-- ==== Sys2Proof/Laws/SMap.lean ====
section
/-!
SUPPORT. What the sparse tables do: reading after writing, and that every operation keeps the canonical form.
-/
namespace Sys2Proof.Machine

variable {α : Type} [DecidableEq α]

/-- A key below every key of a table reads as the default. -/
theorem smGet_below (d : Nat → α) (m : SMap α) (lo k : Nat) (h : smWfFrom d lo m = true) (hk : k < lo) :
    smGet d m k = d k := by
  cases m with
  | nil => rfl
  | cons e r =>
    obtain ⟨j, v⟩ := e
    simp only [smWfFrom, Bool.and_eq_true, decide_eq_true_eq] at h
    have : k < j := by omega
    simp [smGet, this]

/-- The form from a bound holds from every lower one. -/
theorem smWfFrom_mono (d : Nat → α) (m : SMap α) (lo hi : Nat) (hl : lo ≤ hi) (h : smWfFrom d hi m = true) :
    smWfFrom d lo m = true := by
  cases m with
  | nil => rfl
  | cons e r =>
    obtain ⟨j, v⟩ := e
    simp only [smWfFrom, Bool.and_eq_true, decide_eq_true_eq] at h ⊢
    exact ⟨⟨by omega, h.1.2⟩, h.2⟩

/-- Writing keeps the canonical form above a bound that the key does not go below. -/
theorem smPut_wfFrom (d : Nat → α) (m : SMap α) (lo k : Nat) (v : α) (hk : lo ≤ k) (h : smWfFrom d lo m = true) :
    smWfFrom d lo (smPut d m k v) = true := by
  induction m generalizing lo with
  | nil =>
    simp only [smPut]
    split
    · rfl
    · simp [smWfFrom, hk, *]
  | cons e r ih =>
    obtain ⟨j, w⟩ := e
    simp only [smWfFrom, Bool.and_eq_true, decide_eq_true_eq] at h
    obtain ⟨⟨h1, h2⟩, h3⟩ := h
    simp only [smPut]
    split
    · split
      · simp [smWfFrom, *]
      · simp only [smWfFrom, Bool.and_eq_true, decide_eq_true_eq]
        exact ⟨⟨hk, by assumption⟩, ⟨by omega, h2⟩, h3⟩
    · split
      · split
        · exact smWfFrom_mono d r lo (j + 1) (by omega) h3
        · subst_vars
          simp [smWfFrom, *]
      · simp only [smWfFrom, Bool.and_eq_true, decide_eq_true_eq]
        exact ⟨⟨h1, h2⟩, ih (j + 1) (by omega) h3⟩

/-- Writing keeps the canonical form. -/
theorem smPut_wf (d : Nat → α) (m : SMap α) (k : Nat) (v : α) (h : smWf d m = true) : smWf d (smPut d m k v) = true :=
  smPut_wfFrom d m 0 k v (Nat.zero_le k) h

/-- A key reads as what was last written to it. -/
theorem smGet_put_same (d : Nat → α) (m : SMap α) (k : Nat) (v : α) (h : smWf d m = true) :
    smGet d (smPut d m k v) k = v := by
  suffices H : ∀ lo, smWfFrom d lo m = true → smGet d (smPut d m k v) k = v from H 0 h
  clear h
  induction m with
  | nil =>
    intro lo _
    simp only [smPut]
    split <;> simp_all [smGet]
  | cons e r ih =>
    obtain ⟨j, w⟩ := e
    intro lo h
    simp only [smWfFrom, Bool.and_eq_true, decide_eq_true_eq] at h
    simp only [smPut]
    split
    · split
      · simp_all [smGet]
      · simp [smGet]
    · split
      · split
        · subst_vars
          have := smGet_below d r (j + 1) j h.2 (by omega)
          simp_all
        · simp [smGet]
      · simp only [smGet]
        have h1 : ¬ k < j := by assumption
        have h2 : ¬ j = k := by assumption
        simp only [h1, h2, if_false]
        exact ih (j + 1) h.2

/-- Every other key reads as before. -/
theorem smGet_put_other (d : Nat → α) (m : SMap α) (k k' : Nat) (v : α) (h : smWf d m = true) (hk : k' ≠ k) :
    smGet d (smPut d m k v) k' = smGet d m k' := by
  suffices H : ∀ lo, smWfFrom d lo m = true → smGet d (smPut d m k v) k' = smGet d m k' from H 0 h
  clear h
  induction m with
  | nil =>
    intro lo _
    simp only [smPut]
    split
    · rfl
    · simp only [smGet]
      split
      · rfl
      · simp [Ne.symm hk]
  | cons e r ih =>
    obtain ⟨j, w⟩ := e
    intro lo h
    simp only [smWfFrom, Bool.and_eq_true, decide_eq_true_eq] at h
    simp only [smPut]
    split
    · split
      · rfl
      · have hkj : k < j := by assumption
        simp only [smGet]
        split
        · have : k' < j := by omega
          simp [this]
        · simp [Ne.symm hk]
    · split
      · subst_vars
        split
        · simp only [smGet]
          split
          · have := smGet_below d r (j + 1) k' h.2 (by omega)
            simp [this]
          · simp [Ne.symm hk]
        · simp only [smGet]
          split
          · rfl
          · simp [Ne.symm hk]
      · simp only [smGet]
        split
        · rfl
        · split
          · rfl
          · exact ih (j + 1) h.2

/-- Filtering keeps the form above any bound. -/
theorem smWfFrom_filter (d : Nat → α) (p : Nat × α → Bool) (m : SMap α) (lo : Nat) (h : smWfFrom d lo m = true) :
    smWfFrom d lo (m.filter p) = true := by
  induction m generalizing lo with
  | nil => rfl
  | cons e r ih =>
    obtain ⟨j, v⟩ := e
    simp only [smWfFrom, Bool.and_eq_true, decide_eq_true_eq] at h
    simp only [List.filter]
    split
    · simp only [smWfFrom, Bool.and_eq_true, decide_eq_true_eq]
      exact ⟨h.1, ih (j + 1) h.2⟩
    · exact smWfFrom_mono d _ lo (j + 1) (by omega) (ih (j + 1) h.2)

/-- Dropping keys keeps the canonical form. -/
theorem tabDrop_wf (d : Nat → α) (p : Nat → Bool) (m : SMap α) (h : smWf d m = true) : smWf d (tabDrop p m) = true :=
  smWfFrom_filter d _ m 0 h

/-- A dropped key reads as the default and every other key as before. -/
theorem smGet_drop (d : Nat → α) (p : Nat → Bool) (m : SMap α) (k : Nat) (h : smWf d m = true) :
    smGet d (tabDrop p m) k = if p k then d k else smGet d m k := by
  suffices H : ∀ lo, smWfFrom d lo m = true → smGet d (tabDrop p m) k = if p k then d k else smGet d m k from H 0 h
  clear h
  induction m with
  | nil => intro lo _; simp [tabDrop, smGet]
  | cons e r ih =>
    obtain ⟨j, v⟩ := e
    intro lo h
    simp only [smWfFrom, Bool.and_eq_true, decide_eq_true_eq] at h
    have hr := ih (j + 1) h.2
    simp only [tabDrop] at hr ⊢
    simp only [List.filter]
    by_cases hpj : p j = true
    · simp only [hpj, Bool.not_true]
      rw [hr]
      by_cases hk : p k = true
      · simp [hk]
      · have hne : ¬ j = k := by rintro rfl; exact hk hpj
        simp only [hk, smGet, hne, if_false]
        by_cases hlt : k < j
        · simp [hlt, smGet_below d r (j + 1) k h.2 (by omega)]
        · simp [hlt]
    · simp only [hpj, Bool.not_false, smGet]
      by_cases hlt : k < j
      · simp [hlt]
      · by_cases he : j = k
        · subst he
          simp [hpj]
        · simp [hlt, he, hr]

theorem tabPut_wf (d : α) (m : SMap α) (k : Nat) (v : α) (h : smWf (fun _ => d) m = true) :
    smWf (fun _ => d) (tabPut d m k v) = true := smPut_wf _ m k v h

theorem tabGet_put_same (d : α) (m : SMap α) (k : Nat) (v : α) (h : smWf (fun _ => d) m = true) :
    tabGet d (tabPut d m k v) k = v := smGet_put_same _ m k v h

theorem tabGet_put_other (d : α) (m : SMap α) (k k' : Nat) (v : α) (h : smWf (fun _ => d) m = true) (hk : k' ≠ k) :
    tabGet d (tabPut d m k v) k' = tabGet d m k' := smGet_put_other _ m k k' v h hk

/-! ## Byte memory -/

theorem memPut_wf (m : Memory) (a : Nat) (v : Byte) (h : m.wf = true) : Memory.wf (memPut m a v) = true :=
  smPut_wf _ m a v h

theorem memWrite_wf (bs : List Byte) : ∀ (m : Memory) (a : Nat), m.wf = true → Memory.wf (memWrite m a bs) = true := by
  induction bs with
  | nil => intro m a h; exact h
  | cons b r ih => intro m a h; exact ih _ _ (memPut_wf m a b h)

theorem memDrop_wf (p : Nat → Bool) (m : Memory) (h : m.wf = true) : Memory.wf (tabDrop p m) = true :=
  tabDrop_wf _ p m h

/-- A byte outside the bytes written reads as before. -/
theorem memByte_write_other (bs : List Byte) : ∀ (m : Memory) (a b : Nat), m.wf = true →
    (b < a ∨ a + bs.length ≤ b) → memByte (memWrite m a bs) b = memByte m b := by
  induction bs with
  | nil => intro m a b _ _; rfl
  | cons x r ih =>
    intro m a b h hb
    simp only [List.length_cons] at hb
    have h1 := memPut_wf m a x h
    rw [memWrite, ih _ _ _ h1 (by omega)]
    exact tabGet_put_other memEmpty m a b x h (by omega)

/-- A byte inside the bytes written reads as written. -/
theorem memByte_write_same (bs : List Byte) : ∀ (m : Memory) (a i : Nat), m.wf = true → (hi : i < bs.length) →
    memByte (memWrite m a bs) (a + i) = bs[i] := by
  induction bs with
  | nil => intro m a i _ hi; simp at hi
  | cons x r ih =>
    intro m a i h hi
    have h1 := memPut_wf m a x h
    cases i with
    | zero =>
      rw [memWrite, Nat.add_zero, memByte_write_other r _ _ _ h1 (by omega)]
      exact tabGet_put_same memEmpty m a x h
    | succ i =>
      have := ih (memPut m a x) (a + 1) i h1 (by simpa using hi)
      simpa [memWrite, Nat.add_assoc, Nat.add_comm 1 i] using this

/-- Bytes read back as written. -/
theorem memRead_write (bs : List Byte) : ∀ (m : Memory) (a : Nat), m.wf = true →
    memRead (memWrite m a bs) a bs.length = bs := by
  induction bs with
  | nil => intro m a _; rfl
  | cons x r ih =>
    intro m a h
    have h1 := memPut_wf m a x h
    simp only [List.length_cons, memRead, memWrite]
    rw [memByte_write_other r _ _ _ h1 (by omega), ih _ _ h1]
    congr 1
    exact tabGet_put_same memEmpty m a x h

end Sys2Proof.Machine
end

#### [Exercise directions]
Reproduce exactly the section above that begins at the line containing "theorem tabDrop_wf (d" and ends at the line containing "tabGet d (tabPut d m k v) k = v", leaving out all other lines.

#### [Answer box]
theorem tabDrop_wf (d : Nat → α) (p : Nat → Bool) (m : SMap α) (h : smWf d m = true) : smWf d (tabDrop p m) = true :=
  smWfFrom_filter d _ m 0 h

/-- A dropped key reads as the default and every other key as before. -/
theorem smGet_drop (d : Nat → α) (p : Nat → Bool) (m : SMap α) (k : Nat) (h : smWf d m = true) :
    smGet d (tabDrop p m) k = if p k then d k else smGet d m k := by
  suffices H : ∀ lo, smWfFrom d lo m = true → smGet d (tabDrop p m) k = if p k then d k else smGet d m k from H 0 h
  clear h
  induction m with
  | nil => intro lo _; simp [tabDrop, smGet]
  | cons e r ih =>
    obtain ⟨j, v⟩ := e
    intro lo h
    simp only [smWfFrom, Bool.and_eq_true, decide_eq_true_eq] at h
    have hr := ih (j + 1) h.2
    simp only [tabDrop] at hr ⊢
    simp only [List.filter]
    by_cases hpj : p j = true
    · simp only [hpj, Bool.not_true]
      rw [hr]
      by_cases hk : p k = true
      · simp [hk]
      · have hne : ¬ j = k := by rintro rfl; exact hk hpj
        simp only [hk, smGet, hne, if_false]
        by_cases hlt : k < j
        · simp [hlt, smGet_below d r (j + 1) k h.2 (by omega)]
        · simp [hlt]
    · simp only [hpj, Bool.not_false, smGet]
      by_cases hlt : k < j
      · simp [hlt]
      · by_cases he : j = k
        · subst he
          simp [hpj]
        · simp [hlt, he, hr]

theorem tabPut_wf (d : α) (m : SMap α) (k : Nat) (v : α) (h : smWf (fun _ => d) m = true) :
    smWf (fun _ => d) (tabPut d m k v) = true := smPut_wf _ m k v h

theorem tabGet_put_same (d : α) (m : SMap α) (k : Nat) (v : α) (h : smWf (fun _ => d) m = true) :
    tabGet d (tabPut d m k v) k = v := smGet_put_same _ m k v h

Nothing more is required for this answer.